Download or read book There's No Such Thing as "The Economy" written by Samuel A. Chambers and published by punctum books. This book was released on 2018 with total page 168 pages. Available in PDF, EPUB and Kindle. Book excerpt: Every Economics textbook today teaches that questions of values and morality lie outside of, are in fact excluded from, the field of Economics and its proper domain of study, "the economy." Yet the dominant cultural and media narrative in response to major economic crisis is almost always one of moral outrage. How do we reconcile this tension or explain this paradox by which Economics seems to have both everything and nothing to do with values?

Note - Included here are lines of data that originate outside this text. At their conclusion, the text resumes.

-- ==== Sys2Proof/Config.lean ====
section
/-! DEFINITION. Config: what an implementation fixes before reset (rules R6, R31), the protocol descriptor, and the ranges the
spec gives each parameter. The spec leaves no free value: no opaque constant stands here. -/

namespace Sys2Proof

/-- The transmission backend, selected once at initialization (rules R6, R150). -/
inductive Backend where
  | peripheral
  | bitbang
  deriving DecidableEq, Repr

/-- The three vendors in scope (rules R5, R102). -/
inductive Vendor where
  | nec
  | lg
  | panasonic
  deriving DecidableEq, Repr

/-- A protocol descriptor (rule R31): constant data of one vendor. -/
structure Descriptor where
  /-- `CARRIER_HZ` -/
  carrierHz : BitVec 32
  /-- `HDR_MARK_US` -/
  hdrMarkUs : Nat
  /-- `HDR_SPACE_US` -/
  hdrSpaceUs : Nat
  /-- `BIT_IN_MARK`: the mark's length is the bit -/
  bitInMark : Bool
  /-- `BIT_FIXED_US` -/
  bitFixedUs : Nat
  /-- `BIT_ZERO_US` -/
  bitZeroUs : Nat
  /-- `BIT_ONE_US` -/
  bitOneUs : Nat
  /-- `HAS_STOP` -/
  hasStop : Bool
  /-- `STOP_MARK_US` -/
  stopMarkUs : Nat
  /-- `MSB_FIRST` -/
  msbFirst : Bool
  /-- `ADDR_BITS` -/
  addrBits : Nat
  /-- `NBITS_MIN` -/
  nbitsMin : Nat
  /-- `NBITS_MAX` -/
  nbitsMax : Nat
  deriving DecidableEq, Repr

/-- A duration the block can hold as an entry: positive, and its magnitude fits 31 bits (rules R7, R31). -/
abbrev usLegal (v : Nat) : Prop := 1 ≤ v ∧ v < 2 ^ 31

/-- The field types of rule R31. -/
structure Descriptor.Valid (P : Descriptor) : Prop where
  hdrMark : usLegal P.hdrMarkUs
  hdrSpace : usLegal P.hdrSpaceUs
  bitFixed : usLegal P.bitFixedUs
  bitZero : usLegal P.bitZeroUs
  bitOne : usLegal P.bitOneUs
  stopMark : usLegal P.stopMarkUs
  addr : P.addrBits ≤ 32
  addrBelow : P.addrBits < P.nbitsMin
  ordered : P.nbitsMin ≤ P.nbitsMax
  dataFits : P.nbitsMax ≤ P.addrBits + 32
  atMost48 : P.nbitsMax ≤ 48

/-- The implementation parameters of rule R6, fixed before reset and constant afterwards. -/
structure Config where
  /-- `BACKEND` -/
  backend : Backend
  /-- `TOL_PERCENT` -/
  tolPercent : Nat
  /-- `IDLE_US` -/
  idleUs : Nat
  /-- `CAP_CAPACITY` -/
  capCapacity : Nat
  /-- `SEQ_CAPACITY` -/
  seqCapacity : Nat
  /-- `NSLOT` -/
  nslot : Nat
  /-- `NDEC` -/
  ndec : Nat
  /-- `BASE_CLOCK_HZ` -/
  baseClockHz : Nat
  /-- the parameter `CLOCK_DIVIDER`, which reset loads into the register of that name (rule R29) -/
  clockDivider : BitVec 8
  /-- `ITEM_TICK_MAX` -/
  itemTickMax : Nat
  /-- `DUTY_RESET` -/
  dutyReset : BitVec 8
  /-- `DESC[NEC]` -/
  nec : Descriptor
  /-- `DESC[LG]` -/
  lg : Descriptor
  /-- `DESC[PANASONIC]` -/
  panasonic : Descriptor
  deriving DecidableEq, Repr

/-- The table `ROM`, indexed by vendor (rules R31, R60, R102). -/
def Config.desc (c : Config) : Vendor → Descriptor
  | .nec => c.nec
  | .lg => c.lg
  | .panasonic => c.panasonic

/-- The ranges the spec gives the parameters: the table of rule R6; `SEQ_CAPACITY ≤ 65536` (rule R7's bound on
`total_length`); the duty range of rule R27; a tick rate that fits its 32-bit register (rules R29, R246). DEDUCED, safe
(assumption 4): `ITEM_TICK_MAX ≥ 1` (an item has `1 ≤ ticks ≤ ITEM_TICK_MAX`, rule R93), and at most 65536 slots and decoders
(their numbers are 16-bit results, rule R103). -/
structure Config.Valid (c : Config) : Prop where
  tol : c.tolPercent ≤ 99
  capMin : 99 ≤ c.capCapacity
  seqMin : 99 ≤ c.seqCapacity
  seqMax : c.seqCapacity ≤ 65536
  slots : c.nslot ≤ 65536
  decs : c.ndec ≤ 65536
  divider : 1 ≤ c.clockDivider.toNat
  rateFits : c.baseClockHz / (c.clockDivider.toNat * 100000) < 2 ^ 32
  itemMax : 1 ≤ c.itemTickMax
  duty : 1 ≤ c.dutyReset.toNat ∧ c.dutyReset.toNat ≤ 100
  nec : c.nec.Valid
  lg : c.lg.Valid
  panasonic : c.panasonic.Valid

end Sys2Proof
end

The discipline of modern economics hypostatizes and continually reifies a domain it calls "the economy"; only this epistemic practice makes it possible to falsely separate the question of value from the broader inquiry into the economic. And only if we have first eliminated value from the domain of economics can we then transform stories of financial crisis or massive corporate corruption into simple tales of ethics. But if economic forces establish, transform, and maintain relations of value then it proves impossible to separate economics from questions of value, because value relations only come to be in the world by way of economic logics. This means that the "positive economics" spoken of so fondly in the textbooks is nothing more than a contradiction in terms, and as this book demonstrates, there's no such thing as "the economy." To grasp the basic logic of capital is to bring into view the unbreakable link between economics and value.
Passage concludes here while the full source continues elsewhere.